Federal officials responsible for implementing the Trump administration’s “mass deportation” program experienced a campaign of intimidation inside the Department of Homeland Security (DHS) during the closing months of Kristi Noem’s leadership and the arrival of her successor, Markwayne Mullin, according to a Guardian investigation.
Over four months, the Guardian interviewed more than three dozen current and former DHS officials who described a climate of fear driven by Trump loyalists in senior roles. These officials reported sidelining or removing career employees who raised concerns about potentially illegal actions, with threats of termination or arrest used to suppress dissent. Several also claimed to have undergone polygraph examinations conducted by US military personnel.

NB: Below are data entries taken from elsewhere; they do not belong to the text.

/-- Traps at a boundary, stops, and the four ways to go on (R231, R248, R275, R288, R289, R294): a deferred trap, a breakpoint with the
region left open and a spent budget each stop the context with their record; STOPREQ stops it and holds it; REPLAY, NEXT, REPLAYNB and
REDIRECT resume a stopped context at its PC or after it, and set ERR for one that is not stopped. Pre-emption, leaving, preloading and
placing (R26 to R29, R36, R317, R318, R321 to R325): a request waits at its context until a boundary; one that finds a region open rolls it
back first; one that is taken saves the continuation, or retires it for a cancel; the longest parked continuation leaves where work waits
that its context could take and no context is Idle; a preload names its record and copies into L-mem that no window and no frame covers; and the record
served first takes an Idle context, with its frame's window and its PC from the record. That REPLAY, NEXT and REDIRECT end the suppression of
a breakpoint is read from R289 and R231 (log entry 17); that the longest parked is the one that leaves among those whose context could take
the work, and where preloads lie, are the model's choices (log entries 75, 99). -/
def Obligations.StopAndPlacementEvents : Prop :=
  (∀ (s : State) (x : CtxId), let c := s.ctx x
     (∀ d rest, c.fl.defer = d :: rest → c.active = true → c.doneWait = false → c.turning = false → c.region = none → Does (.deferredTrap x) s fun t =>
         Stopped t x c.regs d.cause d.slot (d.baddr.getD c.pc) d.detail ∧ (t.ctx x).fl.defer = rest ∧ (t.ctx x).pc = c.pc)
       ∧ (∀ n, c.pr.breakAt c.pc = some n → c.active = true → c.pr.st = .running → c.pr.nb = false → c.doneWait = false → c.turning = false →
         Does (.breakpointStop x) s fun t =>
         Stopped t x c.regs 0x09 0 c.pc n ∧ (t.ctx x).region = c.region ∧ (t.ctx x).pc = c.pc ∧ sameBytes s t)
       ∧ (c.active = true → c.pr.overrun = true → c.region = none → c.between = true → c.pr.pre = none → c.fl.defer = [] → c.doneWait = false →
         Does (.budgetOverrun x) s fun t => Stopped t x c.regs 0x0B 0 c.pc c.pr.used ∧ (t.ctx x).pr.overrun = false)
       ∧ (∀ v, s.released x.cl = true → Does (.ctxctlStopreq x v) s fun t => (t.ctx x).pr.stopreq = v ∧ (t.ctx x).regs = c.regs ∧ (t.ctx x).pc = c.pc
         ∧ (v = true → (c.pr.st = .ready ∨ c.pr.st = .stalled ∨ c.pr.st = .parked) → (t.ctx x).pr.stopped = true))
       ∧ (c.active = true → c.pr.stopreq = true → Does (.contextStop x) s fun t =>
         t.ctx x = { c with pr := { c.pr with stopped := true } } ∧ (t.core x.coreId).run ≠ some x.cx)
       ∧ (∀ n i, s.released x.cl = true → (n, i) ∈ ([(0, .replay x), (1, .next x), (2, .replaynb x), (3, .redirect x)] : List (Nat × Instr)) →
         (c.pr.stopped = false → Does i s fun t => t.ctx x = { c with pr := { c.pr with resume := n, err := true } })
           ∧ (c.pr.stopped = true → c.pr.stopreq = false → c.loop = none → Does i s fun t =>
             (t.ctx x).pr.stopped = false ∧ (t.ctx x).regs = c.regs ∧ (t.ctx x).ct = c.ct ∧ (t.ctx x).pr.resume = n ∧ sameBytes s t
               ∧ (t.ctx x).pr.nb = decide (n = 2)
               ∧ (n = 0 ∨ n = 2 → (t.ctx x).pc = c.pc ∧ (t.ctx x).target = c.target ∧ (t.ctx x).delay = c.delay)
               ∧ (n = 1 → (c.delay = 0 → (t.ctx x).pc = (c.pc + 16) % 2 ^ 64) ∧ ∀ a, c.delay = 1 → c.target = some a → (t.ctx x).pc = a)
               ∧ (n = 3 → (t.ctx x).pc = c.pc ∧ (t.ctx x).target = none ∧ (t.ctx x).delay = 0))
           ∧ (c.pr.stopped = true → c.pr.stopreq = true → Does i s fun t => (t.ctx x).pr.stopped = true ∧ (t.ctx x).pr.goPend = true)))
    ∧ (∀ (s : State) (x : CtxId), let c := s.ctx x
         (∀ (cl : Nat) (v : BitVec 64), s.released cl = true → let y : CtxId := ⟨cl, v.toNat % 32 / 4, v.toNat % 32 % 4⟩
             (v.getLsbD 8 = false → exec (.preempt cl v) s = .next s)
               ∧ (v.getLsbD 8 = true → (s.ctx y).pr.st ≠ .idle → (s.ctx y).pr.pre = none → Does (.preempt cl v) s fun t =>
                 t.ctx y = { s.ctx y with pr := { (s.ctx y).pr with pre := some .software } })
               ∧ (v.getLsbD 8 = true → (s.ctx y).pr.st = .idle → exec (.preempt cl v) s = .next s))
           ∧ (∀ src, c.pr.pre = some src → c.active = true → c.between = true ∨ c.pr.st = .parked → c.fl.defer = [] → s.clusterRuns x.cl = true →
             (∀ g, c.region = some g → Does (.preemptionTake x) s fun t => RolledBack t x g 0x0A ∧ (t.ctx x).pr.pre = some src ∧ sameBytes s t)
               ∧ (c.region = none → c.doneWait = false → c.heldCmd = [] → s.enginesHalt x = true → s.marversHalt x = true →
                 (src = .cancel → c.performed = true) → Does (.preemptionTake x) s fun t => (t.ctx x).pr.st = .idle ∧ (t.core x.coreId).run ≠ some x.cx
                   ∧ (src ≠ .cancel → ∃ img, t.saved x.cl c.pr.crec = some img ∧ img.fresh = false ∧ img.ctx.regs = c.regs ∧ img.ctx.pc = c.pc
                     ∧ img.ctx.ct = c.ct ∧ img.base = c.pr.fbase ∧ img.size = c.pr.flen)))
           ∧ (∀ cl k, s.victim cl = some k → s.anyIdle cl = false → let y : CtxId := ⟨cl, k / 4, k % 4⟩
             Does (.eviction cl) s fun t => (t.ctx y).pr.st = .idle ∧ ∃ img, t.saved cl (s.ctx y).pr.crec = some img ∧ img.ctx.regs = (s.ctx y).regs)
           ∧ (∀ crec, c.pr.st ≠ .idle → (s.readyOf x.cl).contains crec = true → Does (.preload x crec) s fun t => ∃ p,
             tget { crec := 0 } (t.cl x.cl).preload (x.core * 4 + x.cx) = p ∧ p.crec = crec ∧ p.owner = c.pr.crec ∧ (∀ y, t.ctx y = s.ctx y)
               ∧ sameBytesBut s t x.coreId (fun a => p.base ≤ a ∧ a < p.base + p.size)
               ∧ ∀ k, k < 4 → p.size ≠ 0 → let o := (s.core x.coreId).ctx k
                 o.pr.st = .idle ∨ ((o.pr.fbase + o.pr.flen ≤ p.base ∨ p.base + p.size ≤ o.pr.fbase)
                   ∧ (o.pr.lwlim ≤ p.base ∨ p.base + p.size ≤ o.pr.lwbase)))
           ∧ (∀ crec base i, s.saved x.cl crec = some i → (s.readyOf x.cl).contains crec = true →
             s.mayPlaceAt x crec base = true → s.comesFirst x.cl (s.recKey crec) = false →
             Does (.continuationPlace x crec base) s fun t => (t.ctx x).pr.st = .ready ∧ (t.ctx x).pc = s.recRd crec recPC 8 / 16 * 16
               ∧ (t.ctx x).ct.wid = s.recRd crec recWID 8 ∧ (t.ctx x).pr.lwbase = base ∧ (t.ctx x).pr.lwlim = base + i.size ∧ (t.ctx x).pr.fbase = base
                   ∧ (t.ctx x).pr.flen = i.size
               ∧ t.saved x.cl crec = none ∧ (t.cl x.cl).ready.contains crec = false
               ∧ (i.fresh = true → ((t.ctx x).regs.ac 15).val = BitVec.ofNat 64 base ∧ ∀ n, (t.ctx x).regs.sc n = i.ctx.regs.sc n)))

/-- The push window, the queue descriptors and the job table (R308 to R312, R351, R384): a whole record joins its queue's ring, or borrows a
cullet slot, or is refused and counted; a push that is not accepted counts in the device's log; QCTL and CANCEL take what their writer may
write, and QCTL no 257th valid descriptor of a device (that it is refused is the model's choice, log entry 94); the job table takes what
R351 lets through (what a push is taken in, and which job-table writes are taken, are read from R308 to R312 and R351, log entries 27, 29);
a cancel empties its queue; a queue with a record is made resident; and a changed entry reaches its slots. Launches from the head of a queue
to their completion (R19, R22, R30, R305 to R307, R313 to R316): a dependence is met once; the next Head is taken and runs, or ends with its
lowest status; a team is bound where it fits, with its job slot and allocation; an item becomes a ready record that starts at ENTRY; and an
ended launch is reported once, with its arrival at CSYNC. That a spawn's team is bound before the next ordinal and that a schedule out of
the rules of R269 drains its launch with status 0x06 are the model's readings (log entry 30), and so are an item's key and that an item that
stands for a context keeps the next from being created (log entry 84). -/
def Obligations.QueueAndLaunchEvents : Prop :=
  (∀ (s : State),
     (∀ ld off bytes, ld < 16 → off < 2 ^ 24 → bytes ≠ [] →
         (s.pushOpen ld = false → Does (.push ld off bytes) s fun t => (t.ld ld).errs = (s.ld ld).errs + 1 ∧ t.wqs = s.wqs)
           ∧ ∀ q, s.pushOpen ld = true → s.queuesNamed ld (off / 256) = [q] →
             (off % 256 ≠ 0 ∨ bytes.length ≠ 256 → Does (.push ld off bytes) s fun t => t.wq q = { s.wq q with qerr := true })
               ∧ (off % 256 = 0 → bytes.length = 256 →
                 ((s.wq q).ring.length < 2 ^ (s.wq q).log2 → (s.wq q).borrowed = [] → Does (.push ld off bytes) s fun t =>
                     (t.wq q).ring = (s.wq q).ring ++ [leNat bytes] ∧ (t.wq q).accepted = ((s.wq q).accepted + 1) % 2 ^ 64)
                   ∧ ((2 ^ (s.wq q).log2 ≤ (s.wq q).ring.length ∨ (s.wq q).borrowed ≠ []) →
                     (s.borrowedBy ld < (s.ld ld).cquota → Does (.push ld off bytes) s fun t =>
                         (t.wq q).borrowed = (s.wq q).borrowed ++ [leNat bytes] ∧ (t.wq q).accepted = ((s.wq q).accepted + 1) % 2 ^ 64)
                       ∧ ((s.ld ld).cquota ≤ s.borrowedBy ld → Does (.push ld off bytes) s fun t =>
                         t.wq q = { s.wq q with refused := ((s.wq q).refused + 1) % 2 ^ 64 }))))
       ∧ (∀ q (v : BitVec 64), q < 4096 → let part := v.toNat / 2 ^ 48 % 2 ^ 4
         let takes : Prop := s.queueOpen q part = true ∧ (v.getLsbD 63 = true → s.queuesOf part q < 256)
         (takes → Does (.qctlWrite q v) s fun t =>
             (t.wq q).valid = v.getLsbD 63 ∧ (t.wq q).part = part ∧ (t.wq q).jobix = v.toNat / 2 ^ 32 % 2 ^ 8
               ∧ (t.wq q).ceil = v.toNat / 2 ^ 28 % 2 ^ 3 ∧ (t.wq q).log2 = v.toNat / 2 ^ 16 % 2 ^ 4 ∧ (t.wq q).vqid = v.toNat % 2 ^ 16
               ∧ (t.wq q).ring = (s.wq q).ring)
           ∧ (¬ takes → Does (.qctlWrite q v) s fun t => Refused s t ((s.queueBy).getD part) ∧ t.wqs = s.wqs))
       ∧ (∀ q, q < 4096 → (s.queueOpen q (s.wq q).part = true → Does (.cancel q) s fun t => (t.wq q).ring = [] ∧ (t.wq q).borrowed = [])
           ∧ (s.queueOpen q (s.wq q).part = false → Does (.cancel q) s fun t => Refused s t ((s.queueBy).getD (s.wq q).part) ∧ t.wqs = s.wqs))
       ∧ (∀ q, (s.wq q).resident = false → (s.wq q).ring ≠ [] → (s.wqs.filter fun e => e.2.resident).length < 1024 →
         Does (.queueMakeResident q) s fun t => t.wq q = { s.wq q with resident := true, lastUsed := s.tick })
       ∧ (∀ ld ix e, ld < 16 → ix < 256 →
         (s.jobWriteOk ld ix (entryOf e) = true → Does (.jobTableWrite ld ix e) s fun t => tget { } t.jobs ix = entryOf e ∧ t.lds = s.lds)
           ∧ (s.jobWriteOk ld ix (entryOf e) = false → Does (.jobTableWrite ld ix e) s fun t => t.jobs = s.jobs
             ∧ t.ld ld = { s.ld ld with referr := true, errs := (s.ld ld).errs + 1 }))
       ∧ ∀ cl slot ix, let o : JobSlot := tget { } (s.cl cl).jobs slot
         o.ix = some ix → 0 < o.teams → o.stale.isSome = true → Does (.jobSlotUpdate cl slot) s fun t =>
           let n : JobSlot := tget { } (t.cl cl).jobs slot
           let e : JobEnt := tget { } s.jobs ix
           n.valid = e.valid ∧ n.jobid = e.jobid ∧ n.troot = e.troot ∧ n.rwbase = e.red.1 ∧ n.rwlim = e.red.2 ∧ n.teams = o.teams ∧ n.stale = none)
    ∧ (∀ (s : State) (l : Nat) (v : Launch), s.launch l = some v →
         (∀ d k, v.deps[d]? = some k → v.st = .head → k.met = false → (k.adv = true ∨ genOf (s.rdVault k.off 16) ≠ k.gen) →
             Does (.dependenceMet l d) s fun t => ∃ w k', t.launch l = some w ∧ w.deps[d]? = some k' ∧ k'.met = true
               ∧ k'.err = (decide (s.rdVault k.off 16 / 2 ^ 88 % 2 = 1) && !k.errok))
           ∧ (s.nextHead = some l → v.reported = false → (∃ i, i ≤ s.launches.length
               ∧ s.launch i = none) → let st := checkStatus (s.launchJob l) v.raw (v.deps.any fun d => d.err)
             Does (.launchCheck l) s fun t => ∃ w, t.launch l = some w ∧ w.raw = v.raw ∧ (st = 0 → w.st = .running) ∧ (st ≠ 0 → w.st = .ended st)
               ∧ (t.wq v.queue).taken = ((s.wq v.queue).taken + 1) % 2 ^ 64)
           ∧ (∀ cl vbase key own js, s.createKey l = some (key, own) → s.slotFor cl (s.launchJob l) = some js → s.bestCluster l = some cl →
             s.fitsVault cl v.raw vbase = true →
             (∀ k, s.createsFirst k l = true → (s.createKey k).isSome = true → s.bestCluster k = none) →
             (lSchedv v.raw = true → s.schedOk cl (lSched v.raw) = false → Does (.teamCreate l cl vbase) s fun t =>
                 t.launch l = some { v with bad := 0x06, st := .draining })
               ∧ ((lSchedv v.raw = false ∨ s.schedOk cl (lSched v.raw) = true) → Does (.teamCreate l cl vbase) s fun t =>
                 (∃ w, t.launch l = some w ∧ w.liveTeams = v.liveTeams + 1 ∧ w.nextTeam = v.nextTeam + b2n own)
                   ∧ ∃ k tm, t.team cl k = some tm ∧ tm.launch = l ∧ tm.key = key ∧ tm.vbase = vbase ∧ tm.jslot = js ∧ tm.bound = s.tick
                     ∧ tm.items = (if own then teamSize v.raw else 0)))
           ∧ (∀ cl team tm i rest, s.team cl team = some tm → tm.launch = l → tm.free = i :: rest → tm.nextItem < tm.items → tm.moving = none →
             (v.st = .running ∨ v.st = .draining) → s.clusterRuns cl = true →
             let crec := recAddr v.raw tm.vbase i
             let u := (s.setTeam cl team { tm with nextItem := tm.nextItem + 1 }).newRecord cl team
               { wid := itemWid v.raw tm.key tm.nextItem, prio := s.launchPrio l, entry := lEntry v.raw, args := [], tag := none, origin := none }
             (u.markItem cl crec).placeable cl crec = true → s.comesFirst cl (s.itemKey tm) = false → s.itemStands cl (s.launchPrio l) = false →
             Does (.itemCreate cl team) s fun t => (∃ q, (t.cl cl).ready = q ++ [crec] ∧ ((s.cl cl).ready = [] → q = []))
               ∧ (∃ tm', t.team cl team = some tm' ∧ tm'.nextItem = tm.nextItem + 1 ∧ tm'.free = rest)
               ∧ ∃ img, t.saved cl crec = some img ∧ img.fresh = true ∧ img.ctx.pc = lEntry v.raw ∧ img.ctx.pr.mb = lMB v.raw
                 ∧ img.ctx.ct.wid = itemWid v.raw tm.key tm.nextItem ∧ (img.ctx.regs.ac 13).val = BitVec.ofNat 64 (lArgp v.raw))
           ∧ ∀ st, s.launchOver l v = some st → (s.ld (s.queueOf l).part).hstate ≠ 2 → s.storesLanded (s.launchJob l).jobid = true →
             s.dispGoes (s.launchJob l) (complWrites l st s.tick v) = true →
             Does (.launchEnd l) s fun t => t.launch l = some { v with st := .ended st, reported := true, tick := s.tick }
               ∧ (lCompl v.raw = 0 → sameBytes s t)
               ∧ (lCsync v.raw ≠ 0 → vaultRef (s.launchJob l) (lCsync v.raw) 16 16 = true →
                 ∃ a, t.arrivals = s.arrivals ++ [a] ∧ a.lmem = none ∧ a.addr = lCsync v.raw ∧ a.n = 1 ∧ a.err = none ∧ a.owner = none))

Harun Ahmed, a former deputy chief in the refugee affairs law division at US Citizenship and Immigration Services (USCIS), said in a phone interview from Texas, “I wanted to work with refugees. I wanted to help.” However, after Trump’s return to office in 2025, Ahmed stated that career officials increasingly faced pressure to support policies they believed violated the system’s spirit and purpose.
Current and former officials noted that DHS’s sprawling structure, encompassing over 20 agencies with diverse missions, enabled leadership to use reassignments as a powerful pressure tactic against career employees. Ron Rosenberg, a former senior executive service leader at USCIS with more than 26 years of federal service, said such reassignments were also used during Trump’s first term.
A former senior Customs and Border Protection (CBP) official with direct knowledge of DHS leadership dynamics said Noem frequently clashed with senior career leaders inside CBP, including those she lacked authority to remove.
In late March 2026, weeks after Noem’s dismissal, the Senate confirmed Markwayne Mullin, a Republican senator from Oklahoma and a staunch Trump supporter, as the new DHS secretary in a 54-45 vote. The reported intimidation and pressure tactics have continued during Mullin’s leadership transition, according to current and former officials.